Saved entries:

-- ==== Sys2Proof/Machine/Copy.lean ====
section
/-! DEFINITION. Job cards and copy jobs: the card read and its checks, footprints, the kinds COPY, FILL, GATHER, AMO and
DELTA, tokens, and the triggers of CPY and COL (09_copy_collective.md R241 to R260). -/

namespace Sys2Proof.Machine

/-! ### Cards (09_copy_collective.md R252 to R255, R265) -/

/-- n bytes of a card from an offset. -/
def cf (card : BitVec 512) (off n : Nat) : Nat := card.toNat / 2 ^ (8 * off) % 2 ^ (8 * n)

/-- A field of n bits of CTRL. -/
def ctrlF (card : BitVec 512) (lo n : Nat) : Nat := card.toNat / 2 ^ lo % 2 ^ n

/-- An I32 field. -/
def i32 (n : Nat) : Int := if n < 2 ^ 31 then (n : Int) else (n : Int) - 2 ^ 32

/-- An address of a card: its space and its number (09_copy_collective.md R254). -/
structure CAddr where
  main : Bool
  a : Nat
  deriving DecidableEq, Repr

/-- An address field read by its mode (09_copy_collective.md R254). -/
def Core.resolve (c : Core) (mode field : Nat) : CAddr :=
  match mode with
  | 0 => ⟨false, field % 2 ^ 32⟩
  | 1 => ⟨true, field⟩
  | _ => ⟨true, ((SMap.get c.ctx.bind 0 (field / 2 ^ 60)).toNat + field % 2 ^ 60) % 2 ^ 64⟩

/-- SRC of a card, its address mode applied. -/
def Core.srcOf (c : Core) (card : BitVec 512) : CAddr := c.resolve (ctrlF card 7 2) (cf card 8 8)
/-- DST of a card, its address mode applied. -/
def Core.dstOf (c : Core) (card : BitVec 512) : CAddr := c.resolve (ctrlF card 9 2) (cf card 16 8)

/-- An address of a space after arithmetic (09_copy_collective.md R256). -/
def wrapA (main : Bool) (x : Int) : Nat := (x % (if main then 2 ^ 64 else 2 ^ 32)).toNat

/-- The number of positions of a card in job order: bytes, or words for AMO (09_copy_collective.md R256). -/
def cardTotal (card : BitVec 512) : Nat :=
  if cf card 24 4 = 0 then 0
  else if cardKind card = 4 then cf card 28 4 * cf card 32 4
  else cf card 24 4 * cf card 28 4 * cf card 32 4

/-- Plane, row and byte of a position (09_copy_collective.md R256); AMO does not iterate the byte. -/
def posOf (card : BitVec 512) (p : Nat) : Nat × Nat × Nat :=
  let n0 := if cardKind card = 4 then 1 else cf card 24 4
  (p / (n0 * cf card 28 4), p / n0 % cf card 28 4, p % n0)

/-- The destination address of a position (09_copy_collective.md R256). -/
def dstAt (c : Core) (card : BitVec 512) (p : Nat) : Nat :=
  let b := c.dstOf card
  let i := posOf card p
  wrapA b.main ((b.a : Int) + i.1 * i32 (cf card 48 4) + i.2.1 * i32 (cf card 44 4) + i.2.2)

/-- The index of a gathered row (09_copy_collective.md R256). -/
def gatherIdx (s : State) (n : Nat) (card : BitVec 512) (row : Nat) : Nat :=
  ofLe (s.localBytes n ((cf card 52 4 + 4 * row) % 2 ^ 32) 4)

/-- The source address of a position, a gathered row's index being ix, its offset taken in its space; none where a gathered element
leaves [SRC, SRC + RLEN) (09_copy_collective.md R256). -/
def srcVia (c : Core) (card : BitVec 512) (ix p : Nat) : Option Nat :=
  let b := c.srcOf card
  let i := posOf card p
  if cardKind card = 3 then
    let o := wrapA b.main ((ix : Int) * i32 (cf card 36 4))
    if cf card 56 8 < o + cf card 24 4 then none else some (wrapA b.main ((b.a : Int) + o + i.2.2))
  else some (wrapA b.main ((b.a : Int) + i.1 * i32 (cf card 40 4) + i.2.1 * i32 (cf card 36 4) + i.2.2))

/-- The index of the gathered row of a position: of a row that has begun as it was read then, of a later row as it stands
(09_copy_collective.md R256; log entry 57). -/
def CJob.rowIdx (j : CJob) (s : State) (n : Nat) (card : BitVec 512) (p : Nat) : Nat :=
  match j.rows.find? (fun r => decide (r.1 = (posOf card p).2.1)) with
  | some r => r.2
  | none => gatherIdx s n card (posOf card p).2.1

/-- The source address of a position of a job; none where a gathered element leaves [SRC, SRC + RLEN)
(09_copy_collective.md R256). -/
def CJob.srcAt (j : CJob) (s : State) (n : Nat) (card : BitVec 512) (p : Nat) : Option Nat :=
  srcVia (s.core n) card (j.rowIdx s n card p) p

/-- The lowest and one past the highest of a strided box of a card, not wrapped (09_copy_collective.md R259). -/
def boxOf (card : BitVec 512) (a : Nat) (s1 s2 : Int) : Int × Int :=
  let e1 := ((cf card 28 4 : Int) - 1) * s1
  let e2 := ((cf card 32 4 : Int) - 1) * s2
  ((a : Int) + min 0 e1 + min 0 e2, (a : Int) + max 0 e1 + max 0 e2 + cf card 24 4)

/-- The OP and word size that an AMO card may name (09_copy_collective.md R257). -/
def amoOpOk (op n0 : Nat) : Bool :=
  decide ((0x20 ≤ op ∧ op ≤ 0x27 ∧ n0 = 8) ∨ (((0x30 ≤ op ∧ op ≤ 0x37) ∨ op = 0x3A) ∧ n0 = 4))

/-- Blocks of 32 elements (09_copy_collective.md R268). -/
def nblocks (card : BitVec 512) : Nat := (cf card 24 4 + 31) / 32

/-- Bytes of an element of ITYPE or OTYPE: 0 BF16, 1 FP32. -/
def elBytes (ty : Nat) : Nat := if ty = 0 then 2 else 4

/-- The dies of a DIEMASK in rank order (09_copy_collective.md R266). -/
def diesOf (mask : Nat) : List Nat := (List.range 64).filter (fun d => bit mask d)

/-- The fixed values that a copy kind requires (09_copy_collective.md R256 to R258).  DESIGN CHOICE (log entry 72): bits 7:1 of
byte 60 of a DELTA card, for which the spec gives nothing, must be zero, as its other KSP bytes must.  Safe. -/
def kindBad (c : Core) (card : BitVec 512) : Bool :=
  let zero (lo n : Nat) : Bool := decide (cf card lo n = 0)
  match cardKind card with
  | 1 | 2 => !zero 52 12
  | 3 => decide (cf card 32 4 ≠ 1) || !zero 40 4 || !zero 48 4
  | 4 => !amoOpOk (cf card 52 1) (cf card 24 4) || !zero 53 11
  | _ =>
    let src := c.srcOf card
    let dst := c.dstOf card
    !src.main || !dst.main || decide (src.a % 4096 ≠ 0 ∨ dst.a % 4096 ≠ 0 ∨ cf card 24 4 % 4096 ≠ 0)
      || decide (cf card 28 4 ≠ 1 ∨ cf card 32 4 ≠ 1) || !zero 36 16 || decide (cf card 52 8 % 16 ≠ 0)
      || decide (1 < cf card 60 1) || !zero 61 3

/-- CARD_INVALID for a card given to a CPY engine (09_copy_collective.md R253, R255 to R258). -/
def copyInvalid (c : Core) (card : BitVec 512) : Bool :=
  let k := cardKind card
  let noSam := decide (k = 2 ∨ k = 4)
  decide (ctrlF card 11 53 ≠ 0) || decide (ctrlF card 4 2 = 0 ∨ ctrlF card 4 2 = 3) || decide (k < 1 ∨ 5 < k)
    || decide (ctrlF card 9 2 = 3) || (!noSam && decide (ctrlF card 7 2 = 3))
    || (decide (ctrlF card 9 2 = 0) && decide (cf card 20 4 ≠ 0))
    || (!noSam && decide (ctrlF card 7 2 = 0) && decide (cf card 12 4 ≠ 0))
    || decide (2 ^ 40 ≤ cf card 24 4 * cf card 28 4 * cf card 32 4) || kindBad c card

/-- The modules in the group of a collective card of a core: those of its stand's pod group where its SCOPE is 1, else this one
(09_copy_collective.md R266). -/
def State.modules (s : State) (n : Nat) (card : BitVec 512) : Nat :=
  if ctrlF card 17 1 = 1 then
    1 + (match s.runOf (s.core n).part with
      | some r => if r.adm.pgid = 0 then 0 else (SMap.get s.sys.pod [] r.adm.pgid).length
      | none => 0)
  else 1

/-- CARD_INVALID for a collective card of a core whose group lies in g modules (09_copy_collective.md R253, R255, R266). -/
def collInvalid (pool n g : Nat) (card : BitVec 512) : Bool :=
  let k := cardKind card
  let red := decide (k = 9 ∨ k = 10)
  let ty := ctrlF card 11 4
  decide (ctrlF card 18 46 ≠ 0) || decide (ctrlF card 15 2 = 3) || decide (2 ≤ ctrlF card 13 2) || decide (2 ≤ ctrlF card 11 2)
    || decide (ctrlF card 9 2 = 3) || decide (ctrlF card 7 2 = 3) || decide (ctrlF card 4 2 = 0 ∨ ctrlF card 4 2 = 3)
    || decide (k < 8 ∨ 12 < k)
    || (decide (ctrlF card 9 2 = 0) && decide (cf card 20 4 ≠ 0)) || (decide (ctrlF card 7 2 = 0) && decide (cf card 12 4 ≠ 0))
    || decide (cf card 42 2 ≠ 0) || decide (cf card 48 16 ≠ 0)
    || (!decide (k = 9 ∨ k = 12) && decide (cf card 40 2 ≠ 0))
    || (!red && decide (cf card 44 4 ≠ 0))
    || (decide (k = 8) && decide (ctrlF card 13 4 ≠ 0)) || (decide (k = 11 ∨ k = 12) && decide (ty ≠ 0 ∨ ctrlF card 15 2 ≠ 0))
    || !bit (cf card 32 8) (dieOf n) || decide (g * (diesOf (cf card 32 8)).length ≤ cf card 40 2)
    || decide (2 ^ 32 - 31 ≤ cf card 24 4)
    || (red && (decide (cf card 44 4 % 2 ≠ 0) || decide (localWin pool (cf card 44 4) = .nowhere)))

/-! ### Footprints (09_copy_collective.md R259, R260, R270) -/

/-- Byte ranges of a space, the upper end not wrapped: what a card reads and writes, its group lying in mods modules. -/
def footBytes (c : Core) (mods : Nat) (card : BitVec 512) : List (Bool × Int × Int) × List (Bool × Int × Int) :=
  let src := c.srcOf card
  let dst := c.dstOf card
  let n0 := cf card 24 4
  let sb := boxOf card src.a (i32 (cf card 36 4)) (i32 (cf card 40 4))
  let db := boxOf card dst.a (i32 (cf card 44 4)) (i32 (cf card 48 4))
  let box (x : CAddr) (b : Int × Int) : Bool × Int × Int := if cardTotal card = 0 then (x.main, 0, 0) else (x.main, b.1, b.2)
  let run (x : CAddr) (n : Nat) : Bool × Int × Int := (x.main, (x.a : Int), (x.a : Int) + n)
  let idx : Bool × Int × Int := (false, (cf card 52 4 : Int), (cf card 52 4 : Int) + 4 * cf card 28 4)
  let ex : Bool × Int × Int := (false, (cf card 44 4 : Int), (cf card 44 4 : Int) + 2 * nblocks card)
  let tab : Bool × Int × Int := (true, (cf card 52 8 : Int), (cf card 52 8 : Int) + 16 * (n0 / 4096 : Nat))
  let g := mods * (diesOf (cf card 32 8)).length
  let isz := n0 * elBytes (ctrlF card 11 2)
  let osz := n0 * elBytes (ctrlF card 13 2)
  match cardKind card with
  | 1 => ([box src sb], [box dst db])
  | 2 => ([], [box dst db])
  | 3 => ([run src (cf card 56 8), idx], [box dst db])
  | 4 => ([box dst db], [box dst db])
  | 5 => ([run src n0, tab], [run dst (4160 * (n0 / 4096)), tab])
  | 8 => ([run src isz], [run dst (2 * nblocks card)])
  | 9 | 10 => ([run src isz, ex], [run dst osz])
  | 11 => ([run src n0], [run dst (g * n0)])
  | _ => ([run src n0], [run dst n0])

/-- Lines of a byte range that lies in its space (05_local_memory.md R156): pool lines are numbered by the pool. -/
def linesOf (pool n : Nat) (r : Bool × Int × Int) : FRange :=
  let lo := r.2.1.toNat
  let hi := r.2.2.toNat
  if r.1 then ⟨true, lo / 64, (hi + 63) / 64⟩
  else ⟨false, lineOf pool n lo, lineOf pool n (hi - 1) + 1⟩

/-- Whether a local byte range lies wholly in the scratchpad or wholly in the own partition (09_copy_collective.md R254). -/
def localOk (pool : Nat) (lo hi : Int) : Bool :=
  decide (0 ≤ lo ∧ lo < 2 ^ 32 ∧ hi ≤ 2 ^ 32) && (match localWin pool lo.toNat, localWin pool (hi - 1).toNat with
    | .scratch _, .scratch _ => true
    | .own _, .own _ => true
    | _, _ => false)

/-- Whether main-memory lines [lo, hi) lie in the union of declared ranges (09_copy_collective.md R260). -/
def covered (l : List FRange) : Nat → Nat → Nat → Bool
  | 0, lo, hi => decide (hi ≤ lo)
  | k + 1, lo, hi =>
    if hi ≤ lo then true
    else
      match l.find? (fun r => decide (r.main = true ∧ r.lo ≤ lo ∧ lo < r.hi)) with
      | none => false
      | some r => covered l k r.hi hi

/-- Whether a byte range of a footprint is invalid under the declared ranges (09_copy_collective.md R260). -/
def rangeBad (pool : Nat) (declared : List FRange) (r : Bool × Int × Int) : Bool :=
  if r.2.2 ≤ r.2.1 then false
  else if r.1 then
    decide (r.2.1 < 0 ∨ 2 ^ 64 < r.2.2) || !covered declared (declared.length + 1) (r.2.1.toNat / 64) ((r.2.2.toNat + 63) / 64)
  else !localOk pool r.2.1 r.2.2

/-- FOOTPRINT_INVALID of a card (09_copy_collective.md R260). -/
def footInvalid (s : State) (n : Nat) (card : BitVec 512) : Bool :=
  let f := footBytes (s.core n) (s.modules n card) card
  let r := s.runOf (s.core n).part
  let dr := match r with | some q => q.footR | none => []
  let dw := match r with | some q => q.footW | none => []
  f.1.any (rangeBad (s.poolOf n) (dr ++ dw)) || f.2.any (rangeBad (s.poolOf n) dw)

/-- The line ranges of non-empty byte ranges. -/
def lineRanges (pool n : Nat) (l : List (Bool × Int × Int)) : List FRange :=
  (l.filter (fun r => decide (r.2.1 < r.2.2))).map (linesOf pool n)

/-! ### The card read (09_copy_collective.md R244) -/

/-- The checks of R137 on the 64 bytes of a card: the cause and the first failing address. -/
def cardAccessFault (s : State) (n a : Nat) : Option (Byte × Nat) :=
  let pool := s.poolOf n
  let bytes := (List.range 64).map (fun i => a + i)
  let outside (y : Nat) : Option Byte := match localWin pool y with
    | .beyond => some Cause.POOL_BOUNDS
    | .nowhere => some Cause.LOCAL_BOUNDS
    | _ => none
  if a % 64 ≠ 0 then some (Cause.ALIGN, a)
  else if !s.exchOf n && inWholeWindow a then some (Cause.PHASE_COMPUTE, a)
  else
    match bytes.findSome? outside with
    | some k => some (k, a)
    | none =>
      if bytes.any (s.localBad n) then
        some (match localWin pool a with | .scratch _ => Cause.ECC_SCRATCH | _ => Cause.ECC_POOL, a)
      else none

/-- Whether older core accesses keep a job from reading rd and writing wr: a store or atomic to a line it reads or writes, a
load or push of a line it writes; an access whose address is not known yet counts as touching every line
(05_local_memory.md R157; 08_stream_ops.md R222). -/
def Core.memBlocks (c : Core) (pool n tag : Nat) (rd wr : List FRange) : Bool :=
  let ls (x : Access) : List Nat := (x.addrs.map (lineOf pool n)).eraseDups
  let meets (x : Access) (rs : List FRange) : Bool := (ls x).any (fun l => rs.any (·.hasLine false l))
  let store (x : Access) : Bool := decide (x.ent.tag < tag) && x.kind.store && meets x (rd ++ wr)
  let load (x : Access) : Bool := decide (x.ent.tag < tag) && meets x wr
  let writes := wr.any (fun r => !r.main)
  let any' := writes || rd.any (fun r => !r.main)
  c.stq.any store || c.sta.any store || c.ldq.any load || c.lda.any load
    || (c.q .mem).any (fun e => decide (e.tag < tag) && (match e.trig with
        | some i => (match memKind i with
            | .mark | .send | .sends => false
            | k => if k.store then any' else writes)
        | none => false))
    || (writes && c.pushReads pool n tag (fun l => wr.any (·.hasLine false l)))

Task | Exactly the lines above from the one with "(2 * nblocks card)])" to the one with "else if r.1 then", both included, are to be quoted; leave the rest out.

Solution for this exercise |
  | 8 => ([run src isz], [run dst (2 * nblocks card)])
  | 9 | 10 => ([run src isz, ex], [run dst osz])
  | 11 => ([run src n0], [run dst (g * n0)])
  | _ => ([run src n0], [run dst n0])

/-- Lines of a byte range that lies in its space (05_local_memory.md R156): pool lines are numbered by the pool. -/
def linesOf (pool n : Nat) (r : Bool × Int × Int) : FRange :=
  let lo := r.2.1.toNat
  let hi := r.2.2.toNat
  if r.1 then ⟨true, lo / 64, (hi + 63) / 64⟩
  else ⟨false, lineOf pool n lo, lineOf pool n (hi - 1) + 1⟩

/-- Whether a local byte range lies wholly in the scratchpad or wholly in the own partition (09_copy_collective.md R254). -/
def localOk (pool : Nat) (lo hi : Int) : Bool :=
  decide (0 ≤ lo ∧ lo < 2 ^ 32 ∧ hi ≤ 2 ^ 32) && (match localWin pool lo.toNat, localWin pool (hi - 1).toNat with
    | .scratch _, .scratch _ => true
    | .own _, .own _ => true
    | _, _ => false)

/-- Whether main-memory lines [lo, hi) lie in the union of declared ranges (09_copy_collective.md R260). -/
def covered (l : List FRange) : Nat → Nat → Nat → Bool
  | 0, lo, hi => decide (hi ≤ lo)
  | k + 1, lo, hi =>
    if hi ≤ lo then true
    else
      match l.find? (fun r => decide (r.main = true ∧ r.lo ≤ lo ∧ lo < r.hi)) with
      | none => false
      | some r => covered l k r.hi hi

/-- Whether a byte range of a footprint is invalid under the declared ranges (09_copy_collective.md R260). -/
def rangeBad (pool : Nat) (declared : List FRange) (r : Bool × Int × Int) : Bool :=
  if r.2.2 ≤ r.2.1 then false
  else if r.1 then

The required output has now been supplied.